It can’t be stated too many times that the storyboard artist is an integral part of the visualization process, often coming up with concept drawings that illuminate and augment the script narrative. Everyone benefits from the storyboard artist’s talent: the director, producer, director of cinematography and the production designer. Often a script starts with a few sentences, a concept or a hook to grab a producer’s attention.
With Pirates of the Caribbean, producer Jerry Bruckheimer was sold on the fact that Pirates wasn’t just going to be a film based on a Disneyland ride, but rather a live action film that added the effect of the supernatural to the typical pirate story line. The film was intensely involved with greedy pirate ghosts that appeared human in daylight but became skeletal horrors at night.
Storyboard artists were put to work immediately to visualize for the Disney production team exactly what the lead characters and setting/backgrounds and sets were to look like. The lead characters were drawn in detail then were sculpted by model makers and made into maquettes (three-dimensional figures) for all to see. Illustrators, matte painters, model makers (for sets and characters) and concept artists added to the artistic milieu, creating, often by hand, the “look” of the film with their presentation sketches and drawings.
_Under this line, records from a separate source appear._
/-- Settles O12: each of the ten responses has its row of the table. -/
theorem errorCodes : Obligations.ErrorCodes := by
  refine ⟨rfl, fun e => ?_, fun e => ?_⟩ <;> cases e <;> decide

/-! ## Nodes that break R38 (R241) -/

/-- R241: only an `INTERNAL` node can break R38 this way. -/
theorem State.For.kind_of_structureBroken {s : State.For wSym wCnt} {i : NodeIdx wSym}
    (h : s.structureBroken i = true) : (s.nodeAt i).kind = .internal := by
  simp only [State.For.structureBroken, Bool.and_eq_true, beq_iff_eq] at h
  obtain ⟨⟨hkind, _⟩, _⟩ := h
  exact hkind

theorem walk_of_structureBroken {s : State.For wSym wCnt} {i : NodeIdx wSym} (hi : i ≠ .null)
    (h : s.structureBroken i = true) (fuel : Nat) (p : Bits) (table : CodeTable wSym) :
    walk s fuel i p table = none := by
  cases fuel with
  | zero => rfl
  | succ fuel => simp [walk, hi, s.kind_of_structureBroken h, h]

theorem decBit_of_structureBroken {s : State.For wSym wCnt} {d : Decoder wSym}
    (hd : d.cursor ≠ .null) (h : s.structureBroken d.cursor = true) (b : Bool) :
    decBit s d b = none := by
  simp [decBit, hd, s.kind_of_structureBroken h, h]

/-- R241: bit steps that start on such a node stop at their first bit. -/
theorem decRun_of_structureBroken {s : State.For wSym wCnt} {d : Decoder wSym}
    (hd : d.cursor ≠ .null) (h : s.structureBroken d.cursor = true) {bits : Bits}
    (hbits : bits ≠ []) : decRun s d bits = none := by
  obtain ⟨b, bs, rfl⟩ := List.exists_cons_of_ne_nil hbits
  rw [decRun_cons, decBit_of_structureBroken hd h, Option.bind_none]

theorem firstBits_ne_nil {w n : Nat} (v : BitVec w) (hn : 1 ≤ n) : firstBits v n ≠ [] :=
  List.ne_nil_of_length_pos (by rwa [firstBits_length])

/-- Settles O17: every check passes, and the walk and the bit steps stop at their first node. -/
theorem brokenTreeStopsModel : Obligations.BrokenTreeStopsModel := by
  refine ⟨fun s hf ht hroot hbroken => ?_, fun s byte nbits hf ht h1 h8 hroom hcursor hbroken => ?_⟩
  · have htable : genTable s = none := walk_of_structureBroken hroot hbroken _ _ _
    change execGenCodes s = _
    simp [execGenCodes, runChecked_cons, hf, ht, htable, Instr.wf]
  · have hrun : decRun s ⟨s.decCursor, []⟩ (firstBits byte nbits.toNat) = none :=
      decRun_of_structureBroken hcursor hbroken (firstBits_ne_nil byte h1)
    have hfits : bitCountOverflows s.decBits nbits.toNat = false := decide_eq_false (not_lt.2 hroom)
    change execDecByte byte nbits s = _
    simp [execDecByte, runChecked_cons, hf, ht, hfits, wf_decByte byte h1 h8, hrun]

/-! ## Words and their opcodes (R79, R80) -/

/-- A command of each row of R79, in the table's order. -/
def rowCommands : List Instr :=
  [.nop, .clear, .regRead 0, .accum 0, .countRead 0, .build, .nodeRead 0 0, .genCodes, .codeLen 0,
    .codeBits 0 0, .encSym 0, .encFlush, .decByte 0 0, .decEnd]

/-- The opcodes of R79. -/
def opcodes : List Nat := rowCommands.map fun i => (opcodeOf i).toNat

theorem toNat_opcodeOf_mem_opcodes (i : Instr) : (opcodeOf i).toNat ∈ opcodes := by
  cases i <;> simp [opcodes, rowCommands, opcodeOf]

theorem exists_of_toNat_mem_opcodes {op : BitVec 8} (h : op.toNat ∈ opcodes) :
    ∃ i, op = opcodeOf i := by
  obtain ⟨i, _, hi⟩ := List.mem_map.1 h
  exact ⟨i, BitVec.eq_of_toNat_eq hi.symm⟩

/-- R80. -/
theorem decode_of_not_mem_opcodes {w : Word} (h : (opcode w).toNat ∉ opcodes) :
    decode wSym w = .illegalOpcode := by
  rw [decode]
  split
  case h_15 => rfl
  all_goals simp [opcodes, rowCommands, opcodeOf, *] at h

/-- R72 to R77: a word with a command's opcode is legal in the command's format, or its operands are
illegal. -/
theorem formatOf_cases (i : Instr) (w : Word) :
    formatOf wSym i w = .illegalOperand ∨ ∃ j, formatOf wSym i w = .command j := by
  cases i <;> exact (ite_eq_or_eq _ _ _).symm.imp_right fun h => ⟨_, h⟩

/-- R81: the two verdicts and when each is given, or a command. -/
theorem decode_cases (wSym : Nat) (w : Word) :
    ((opcode w).toNat ∉ opcodes ∧ decode wSym w = .illegalOpcode) ∨
    (∃ i, opcode w = opcodeOf i ∧ decode wSym w = .illegalOperand ∧
      formatOf wSym i w = .illegalOperand) ∨
    ∃ i, decode wSym w = .command i := by
  by_cases h : (opcode w).toNat ∈ opcodes
  · obtain ⟨i, hop⟩ := exists_of_toNat_mem_opcodes h
    rw [decode_of_opcode i hop]
    obtain hformat | hformat := formatOf_cases (wSym := wSym) i w
    · exact .inr (.inl ⟨i, hop, hformat, hformat⟩)
    · exact .inr (.inr hformat)
  · exact .inl ⟨h, decode_of_not_mem_opcodes h⟩

/-- R244: the opcodes that the fault gate lets through, by their numbers. -/
theorem isControlOpcode_eq (w : Word) :
    isControlOpcode w = decide ((opcode w).toNat ∈ [0x00, 0x01, 0x02]) := by
  rw [Bool.eq_iff_iff]
  simp [isControlOpcode, ← BitVec.toNat_inj, or_assoc]

/-! ## The checks on the bits of a word (R245) -/

/-- R72 to R77: with a command's opcode the operand checks fail on the words that are illegal in the
command's format. -/
theorem specOperandFails_iff (i : Instr) (w : Word) :
    specOperandFails w (opcodeOf i).toNat = true ↔ formatOf 8 i w = .illegalOperand := by
  cases i with
  | nop | clear | build | genCodes | encFlush | decEnd =>
    simp [specOperandFails, opcodeOf, formatOf, formatN, ← BitVec.toNat_inj]
  | regRead =>
    simp [specOperandFails, opcodeOf, formatOf, formatR, ← BitVec.toNat_inj, BitVec.le_def]
    omega
  | accum | countRead | codeLen | encSym =>
    simp [specOperandFails, opcodeOf, formatOf, formatS, Config.kMax, ← BitVec.toNat_inj]
    omega
  | codeBits =>
    simp [specOperandFails, opcodeOf, formatOf, formatSW, Config.kMax, Config.codeWords,
      Config.lMax]
    omega
  | nodeRead =>
    simp [specOperandFails, opcodeOf, formatOf, formatNI, ← BitVec.toNat_inj, BitVec.le_def]
    omega
  | decByte =>
    simp [specOperandFails, opcodeOf, formatOf, formatB, ← BitVec.toNat_inj, BitVec.le_def]
    omega

/-- The error of a word that is no command, and its verdict behind the fault gate (R244). -/
theorem State.For.rejectWord_eq (s : State.For wSym wCnt) (w : Word) (verdict : Err) :
    s.rejectWord w verdict =
      s.raise (if s.fault && !isControlOpcode w then .faulted else verdict) := by
  rw [State.For.rejectWord]
  split <;> rfl

theorem runWord_of_illegalOpcode {run : Instr → State.For wSym wCnt → Outcome wSym wCnt} {w : Word}
    (s : State.For wSym wCnt) (h : decode wSym w = .illegalOpcode) :
    runWord run w s =
      .next (s.raise (if s.fault && !isControlOpcode w then .faulted else .illegalOpcode)) := by
  rw [runWord, h, ← s.rejectWord_eq]

theorem runWord_of_illegalOperand {run : Instr → State.For wSym wCnt → Outcome wSym wCnt} {w : Word}
    (s : State.For wSym wCnt) (h : decode wSym w = .illegalOperand) :
    runWord run w s =
      .next (s.raise (if s.fault && !isControlOpcode w then .faulted else .illegalOperand)) := by
  rw [runWord, h, ← s.rejectWord_eq]

theorem specChecks_of_no_opcode (s : State) {w : Word} (h : (opcode w).toNat ∉ opcodes) :
    specChecks s w =
      some (if s.fault && !isControlOpcode w then .faulted else .illegalOpcode) := by
  rw [isControlOpcode_eq, apply_ite some, specChecks]
  exact if_congr .rfl rfl (if_pos h)

theorem specChecks_of_illegal_operand (s : State) {w : Word} {i : Instr}
    (hop : opcode w = opcodeOf i) (h : formatOf 8 i w = .illegalOperand) :
    specChecks s w =
      some (if s.fault && !isControlOpcode w then .faulted else .illegalOperand) := by
  have hmem : (opcode w).toNat ∈ opcodes := hop ▸ toNat_opcodeOf_mem_opcodes i
  have hfails : specOperandFails w (opcode w).toNat = true := hop ▸ (specOperandFails_iff i w).2 h
  rw [isControlOpcode_eq, apply_ite some, specChecks]
  exact if_congr .rfl rfl ((if_neg (not_not.2 hmem)).trans (if_pos hfails))

/-! ## The checks of a command (R245) -/

/-- R245 step 6: what runs when no check failed responds OK, or TRUNCATED. -/
def Completes (s : State.For wSym wCnt) (run : Outcome wSym wCnt) : Prop :=
  ∀ t, run = .next t →
    ∃ r, t.responses = s.responses ++ [r] ∧ (r.err = .ok ∨ r.err = .truncated)

theorem completes_respond {s u : State.For wSym wCnt} {err : Err} (data : Word)
    (hu : u.responses = s.responses) (herr : err = .ok ∨ err = .truncated) :
    Completes s (.next (u.respond err data)) := by
  rintro _ ⟨⟩
  exact ⟨⟨err, data⟩, by rw [State.For.respond_responses, hu], herr⟩

theorem completes_fault (s : State.For wSym wCnt) (f : Fault) : Completes s (.fault f) := nofun

theorem State.For.totalFull_eq (s : State) :
    s.totalFull = decide (s.total.toNat = 2 ^ 32 - 1) := by
  rw [State.For.totalFull, Bool.eq_iff_iff, beq_iff_eq, decide_eq_true_iff, ← BitVec.toNat_inj,
    BitVec.toNat_allOnes]

theorem extractLsb'_of_decode_encSym {w : Word} {sym : BitVec 16}
    (h : decode 8 w = .command (.encSym sym)) : w.extractLsb' 0 8 = fieldSym sym := by
  obtain ⟨henc, _⟩ := (decode_eq_command_iff _).1 h
  obtain ⟨_, harea⟩ := (encode_eq_iff _ w).1 henc
  obtain ⟨_, rfl⟩ := (extractLsb'_eq_append_iff w 0 (0 : BitVec 8) sym).1 harea
  ext i hi
  simp [fieldSym]
  omega

theorem extractLsb'_of_decode_decByte {w : Word} {byte : Byte} {nbits : BitVec 4}
    (h : decode 8 w = .command (.decByte byte nbits)) : w.extractLsb' 8 4 = nbits := by
  obtain ⟨henc, _⟩ := (decode_eq_command_iff _).1 h
  obtain ⟨_, harea⟩ := (encode_eq_iff _ w).1 henc
  obtain ⟨hhigh, _⟩ := (extractLsb'_eq_append_iff w 0 ((0 : BitVec 12) ++ nbits) byte).1 harea
  exact ((extractLsb'_eq_append_iff w 8 (0 : BitVec 12) nbits).1 hhigh).2

/-- A word that decodes to a command runs it behind the checks of R245 on the bits of the word. -/
theorem exists_checks_of_decode (s : State) {w : Word} {i : Instr} (h : decode 8 w = .command i) :
    ∃ cs run, exec i s = runChecked s cs run ∧ firstError cs = specChecks s w ∧
      Completes s run := by
  have hwf : i.wf 8 = true := ((decode_eq_command_iff i).1 h).2
  have hop : w.extractLsb' 24 8 = opcodeOf i := opcode_of_decode_eq_command h
  have hlegal : specOperandFails w (opcodeOf i).toNat = false := by
    rw [Bool.eq_false_iff, ne_eq, specOperandFails_iff, ← decode_of_opcode i hop, h]
    nofun
  cases i <;> simp [opcodeOf] at hop hlegal
  case nop =>
    refine ⟨noGate 8 .nop, _, rfl, ?_, completes_respond s.status rfl (.inl rfl)⟩
    simp [hwf, specChecks, hop, hlegal, specPhaseFails]
  case clear =>
    refine ⟨noGate 8 .clear, _, rfl, ?_, completes_respond 0 s.clearCore_responses (.inl rfl)⟩
    simp [hwf, specChecks, hop, hlegal, specPhaseFails]
  case regRead | accum | countRead | build | nodeRead | codeLen | codeBits | encFlush =>
    refine ⟨_, _, rfl, ?_, completes_respond _ rfl (.inl rfl)⟩
    simp [hwf, specChecks, hop, hlegal, specPhaseFails, s.totalFull_eq]
  case genCodes =>
    refine ⟨_, _, rfl, ?_, ?_⟩
    · simp [hwf, specChecks, hop, hlegal, specPhaseFails]
    · cases genTable s with
      | none => exact completes_fault s _
      | some table => exact completes_respond _ rfl (.inl rfl)
  case encSym =>
    refine ⟨_, _, rfl, ?_, completes_respond _ rfl (.inl rfl)⟩
    simp [hwf, specChecks, hop, hlegal, specPhaseFails, bitCountOverflows,
      extractLsb'_of_decode_encSym h]
  case decByte byte nbits =>
    refine ⟨_, _, rfl, ?_, ?_⟩
    · simp [hwf, specChecks, hop, hlegal, specPhaseFails, bitCountOverflows,
        extractLsb'_of_decode_decByte h]
    · cases decRun s ⟨s.decCursor, []⟩ (firstBits byte nbits.toNat) with
      | none => exact completes_fault s _
      | some d => exact completes_respond _ rfl (.inl rfl)
  case decEnd =>
    refine ⟨_, _, rfl, ?_, completes_respond _ rfl ?_⟩
    · simp [hwf, specChecks, hop, hlegal, specPhaseFails]
    · exact (ite_eq_or_eq _ _ _).symm

/-- Settles O13: a word that is no command is turned away, and a command is checked as the rule
says (`exists_checks_of_decode`). -/
theorem checksInOrder : Obligations.ChecksInOrder := by
  intro s w
  obtain ⟨hno, hdecode⟩ | ⟨i, hop, hdecode, hformat⟩ | ⟨i, hdecode⟩ := decode_cases 8 w
  · rw [specChecks_of_no_opcode s hno, runWord_of_illegalOpcode s hdecode]
  · rw [specChecks_of_illegal_operand s hop hformat, runWord_of_illegalOperand s hdecode]
  · obtain ⟨cs, run, hexec, hfirst, hcompletes⟩ := exists_checks_of_decode s hdecode
    rw [runWord_of_decode s hdecode, hexec, ← hfirst, runChecked]
    cases firstError cs with
    | some e => rfl
    | none => exact ⟨⟨i, hdecode⟩, hcompletes⟩

/-! ## The fault gate (R244) -/

theorem isControlOpcode_iff (w : Word) : isControlOpcode w = true ↔ (opcode w).toNat ≤ 2 := by
  rw [isControlOpcode_eq, decide_eq_true_iff]
  simp
  omega

theorem specChecks_of_gate {s : State} {w : Word} (hf : s.fault = true)
    (hw : isControlOpcode w = false) : specChecks s w = some .faulted := by
  rw [isControlOpcode_eq] at hw
  exact if_pos (by rw [hf, ← opcode, hw]; rfl)

theorem execRegRead_of_wf {sel : BitVec 4} (s : State.For wSym wCnt)
    (h : Instr.wf wSym (.regRead sel) = true) :
    execRegRead sel s = .next (s.respond .ok (s.regValue sel)) := by
  simp [execRegRead, runChecked_cons, h]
Later, the computer crowd from ILM (Lucas’s industrial light and magic) moved in and used CGI to give the narrative its added dimension of supernatural horror. ILM created computer-animated pirates and SFX/VFX. Computer artists gave tremendous graphic adventure to the pirate plot. Casting also played a major role in realizing the final live action film — Disney’s biggest selling ever, until topped by the grosses for the second film, Dead Man’s Chest.
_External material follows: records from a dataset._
-- ==== Sys2Proof/Word.lean ====
section
/-! DEFINITION. The words of the block: bytes, FP32 and BF16 bit patterns, block addresses, paired-complement
words, status codes and subsystem ids, and the plain records that commands carry as operands. -/

namespace Sys2Proof

/-- One byte of memory, of a frame or of the register window. -/
abbrev Byte := BitVec 8
/-- The bit pattern of an IEEE 754 binary32 value. -/
abbrev F32 := BitVec 32
/-- The bit pattern of a BF16 value. -/
abbrev BF16 := BitVec 16
/-- A block address in the form of R398: byte k of Table 6.2 in bits [8k+7:8k]. -/
abbrev BlockAddr := BitVec 48
/-- A finite table: keys with their values. A key that is not listed has no value. -/
abbrev Tab (α : Type) := List (Nat × α)

/-- A paired-complement word (R17, R349): a value and, as `flaw`, the exclusive-or of the stored upper half with
the complement of the value. The halves complement exactly when `flaw` is 0. -/
structure Pair (α : Type) where
  val  : α
  flaw : BitVec 32 := 0
  deriving DecidableEq, Repr

/-- The status codes of Table 13.14 (R367). -/
inductive Status where
  | done | refusedPc | notOwner | noTarget | badArg | overbooked | ringFull | state
  | integrity | saturated | nonfinite | timeout | fenced | closed | diverged | unsupported
  deriving DecidableEq, Repr

/-- The fourteen subsystems of Table 0.3 (R10: ids 0x0 and 0xF are assigned to none). -/
inductive Subsystem where
  | prompter | inlet | sieve | scaleDesk | pits | coachbuilder | tally | lines | portComplex
  | stageManager | callDesk | updateSequencer | ledger | rehearsal
  deriving DecidableEq, Repr

/-- Where Nimlia serves a posted command: the issuing troupe's call-board slot, and the ck that passed since the
previous command of the queue. -/
structure Post where
  issuer : Nat
  slot   : Nat
  dt     : Nat := 0
  deriving DecidableEq, Repr

/-- One access to the register window (R343, R345): the ck passed since the previous command, the troupe tag the
fabric delivers, the window offset, the size in bytes and, for a write, the bytes written. -/
structure Access where
  dt     : Nat := 0
  tag    : Nat
  offset : Nat
  size   : Nat
  data   : List Byte := []
  deriving DecidableEq, Repr

/-- What one rehearsal slice found (R369, R370, R372). -/
inductive SliceResult where
  | right | wrong | abandoned | brokenVector
  deriving DecidableEq, Repr

/-- The working format of one 32-element block (Table 10.7): masters w, first moments m, second moments v (one
entry per element, or one per block under Adafactor; empty where the rule keeps none). -/
structure Blk where
  w : List F32
  m : List F32 := []
  v : List F32 := []
  deriving DecidableEq, Repr

/-- The working state of one tensor (R269): its blocks by block index in the tensor, its 48-bit update count, and
the powers p1 and p2. -/
structure TState where
  blocks : Tab Blk := []
  t      : Nat := 0
  p1     : F32 := 0x3F800000
  p2     : F32 := 0x3F800000
  deriving DecidableEq, Repr, Inhabited

/-- One block of the reduced owned shard: a Q8B block (scale byte and 32 element bytes) or 32 FP32 values of an
F-class bucket. -/
inductive ShardBlock where
  | q8b (scale : Byte) (q : List Byte)
  | fp32 (x : List F32)
  deriving DecidableEq, Repr

/-- A tensor record (Table 11.3, R290). -/
structure TensorRec where
  tensor : Nat
  lamb   : Bool := false
  ft     : F32
  phi    : F32 := 0x3F800000
  gamma  : F32
  dig1   : BitVec 64 := 0
  dig2   : BitVec 64 := 0
  deriving DecidableEq, Repr

/-- A digest record (Table 11.5, R297). -/
structure DigestRec where
  step    : Nat
  skipped : Bool
  copy    : Bool
  kinds   : List (BitVec 64)
  epoch   : Nat
  closing : Pair Nat
  deriving DecidableEq, Repr

/-- One retained step of a lost chip, as the stand-in's mirror half holds it (Table 11.6). -/
structure Retained where
  step    : Nat
  skipped : Bool
  shard   : Tab (Tab ShardBlock) := []
  records : List TensorRec := []
  masters : Tab (Tab (List F32)) := []
  lost    : Option DigestRec := none
  running : List (BitVec 64) := []
  deriving DecidableEq, Repr

/-- What a promoted spare has pulled when its encore runs (Table 11.6, R306, R395, R396): the data arrives from
the stand-in and the donors, so it is an input of ENCORE_RUN. -/
structure Pulled where
  version      : Nat
  decided      : Nat
  lastCommitted : Nat
  checked      : Tab TState
  held         : Tab (List F32) := []
  retained     : List Retained := []
  residuals    : Tab (Nat × List BF16) := []
  histograms   : Tab (List Nat) := []
  histories    : Tab (List Nat) := []
  fallback     : List Nat := []
  copy         : Bool := false
  running      : Tab TState := []
  runningWhole : Bool := true
  deriving DecidableEq, Repr

end Sys2Proof
end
The digital revolution seems to have re-vitalized the film industry. But, you still have to have the initial, individual creative input of the storyboard artist, “hecho a mano” (made by hand). The storyboard artist is the one who makes sense of the initial creative mayhem involved in getting a film produced. The storyboard artist’s contribution to the creative team’s effort is to help in visually evaluating and synthesizing the narrative flow of the screenplay.
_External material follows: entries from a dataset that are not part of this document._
-- ==== Sys2Proof/Syntax.lean ====
section
/-! DEFINITION. The commands the block takes: one constructor per row of spec/opcode_table.json.

A row that Nimlia serves from a call board carries the slot it is served from (`p`) and its arguments of Table 12.7,
each at its width. Every other row is an event at the block's boundary or inside it and carries what the outside world
gives it: `dt`, the ck that passed since the previous command; a port and the frame's bytes; a window access; the object
that acts. -/

namespace Sys2Proof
The storyboard artist’s job is to give cohesion, interpretation and illustration to the visual spine, the “flux of imagery” that will constitute the screenplay. He or she will render or sketch, when requested by a particular director, all the necessary action in each key sequence or shot. Working with the producer, director, director of photography, and often the production designer, the artist will create a vital blueprint that will be referred to by all of them during the entire shooting schedule of the production and frequently right into the postproduction editing process.
In a 1998 interview in VISFX with editor Bruce Stockier, Ray Harryhausen responded to a question on how he learned about storyboarding:
“I learned storyboarding from Willis O’Brien. He storyboarded everything. He started a film before King Kong called Creation (1931) at RKO. When Merian Cooper took over, he put the gorilla in it, and they added parts of Losf World and they built that up to be King Kong. It was a great experience to work with him. He would make 20 or 30 drawings a day, little ones, about the size of the [indicating a napkin] 
 then he would paste them up and write captions underneath and we would do each scene that way. Th...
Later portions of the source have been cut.